By afternoon registration Chrissie was nowhere to be seen and his handiwork had been cleaned away, but if you looked carefully you could still make out a faint etching in the table's laminate.  The teacher had seen the pins, but the frayed boards went unnoticed.  At the weekend he disappeared for several hours and waited outside Chrissie's house.  No one paid him any mind and when Chrissie left with her parents, Connor took a well fingered stone from his pocket and aimed it at a window, each and every crash that accompanied the successful targetting met with an uncontrollable sense of exultation that ran, rippling though his core.

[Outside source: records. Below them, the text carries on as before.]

-- ==== Sys2Proof/Laws/KeepsCommands.lean ====
section
/-! SUPPORT. One lemma for each operation: what it keeps of the queue, the memories, one-time programmable memory and the
life-cycle state. Here: the commands of clients and stewards and what arrives from the network. -/

namespace Sys2Proof.Machine

theorem execEncrypt_keeps {sc : Scope} {s0 : State} (w : Nat) (s : State) (hs : Keeps sc s0 s) : KeepsOut sc s0
    (execEncrypt w s) := by
  unfold execEncrypt
  iterate 40 try any_goals first
    | (with_reducible first
        | assumption | apply KeepsOut.next | apply onWork_keeps | apply runSym_keeps)
    | split | intro _ | dsimp only | (show _ = _; rfl)
    | (with_reducible first | apply Keeps.updS)

theorem execDecrypt_keeps {sc : Scope} {s0 : State} (w : Nat) (s : State) (hs : Keeps sc s0 s) : KeepsOut sc s0
    (execDecrypt w s) := by
  unfold execDecrypt
  iterate 40 try any_goals first
    | (with_reducible first
        | assumption | apply KeepsOut.next | apply onWork_keeps | apply runSym_keeps)
    | split | intro _ | dsimp only | (show _ = _; rfl)
    | (with_reducible first | apply Keeps.updS)

theorem execMacGenerate_keeps {sc : Scope} {s0 : State} (w : Nat) (s : State) (hs : Keeps sc s0 s) : KeepsOut sc s0
    (execMacGenerate w s) := by
  unfold execMacGenerate
  iterate 40 try any_goals first
    | (with_reducible first
        | assumption | apply KeepsOut.next | apply onWork_keeps | apply runSym_keeps)
    | split | intro _ | dsimp only | (show _ = _; rfl)
    | (with_reducible first | apply Keeps.updS)

theorem execMacVerify_keeps {sc : Scope} {s0 : State} (w : Nat) (s : State) (hs : Keeps sc s0 s) : KeepsOut sc s0
    (execMacVerify w s) := by
  unfold execMacVerify
  iterate 40 try any_goals first
    | (with_reducible first
        | assumption | apply KeepsOut.next | apply onWork_keeps | apply runSym_keeps)
    | split | intro _ | dsimp only | (show _ = _; rfl)
    | (with_reducible first | apply Keeps.updS)

theorem execDigest_keeps {sc : Scope} {s0 : State} (w : Nat) (s : State) (hs : Keeps sc s0 s) : KeepsOut sc s0
    (execDigest w s) := by
  unfold execDigest
  iterate 40 try any_goals first
    | (with_reducible first
        | assumption | apply KeepsOut.next | apply onWork_keeps | apply failWork_keeps | apply issueOp_keeps)
    | split | intro _ | dsimp only | (show _ = _; rfl)
    | (with_reducible first | apply Keeps.updS)

theorem withDraw_keeps {sc : Scope} {s0 : State} (s : State) (w : Nat) (k : Work) (n : Nat) (f : State → Bytes →
    State) (hs : Keeps sc s0 s) (h_f : ∀ y0 y1, Keeps sc s0 y0 → Keeps sc s0 (f y0 y1)) : Keeps sc s0 (withDraw s w
    k n f) := by
  unfold withDraw
  iterate 40 try any_goals first
    | (with_reducible first
        | assumption | refine drawFrom_keepsE (e := by assumption) ?_ | apply h_f | apply drawFrom_keeps
        | apply modWork_keeps | apply failWork_keeps)
    | split | intro _ | dsimp only | (show _ = _; rfl)
    | (with_reducible first | apply Keeps.updS)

On the walk home he saw his mother pass in the car, she slowed.  She couldn't pass him without picking him up, but he ran into the wood and disappeared from view.  At home he had made himself a sandwich, leaving the fridge door open.  His mother left the car keys at the counter and closed the door, she began, silently, to pick at the mess her son had left for her.  He wouldn't allow her the slightest peace.

In the evening Connor sat in the box window completing his homework: he wasn't stupid and it wasn't hard.  He let his book flap loose on his lap afterward, idly watching it slip slowly to the floor.  The wind outside thudded against the glass, as if shouldering the window in frustration.  The wind's direction was indiscrimate, the trees outside were battered from a west-sided barrage, then an east.  Connor's eyes rounded, his pupils growing black and large as he sucked in the energy on display, for him.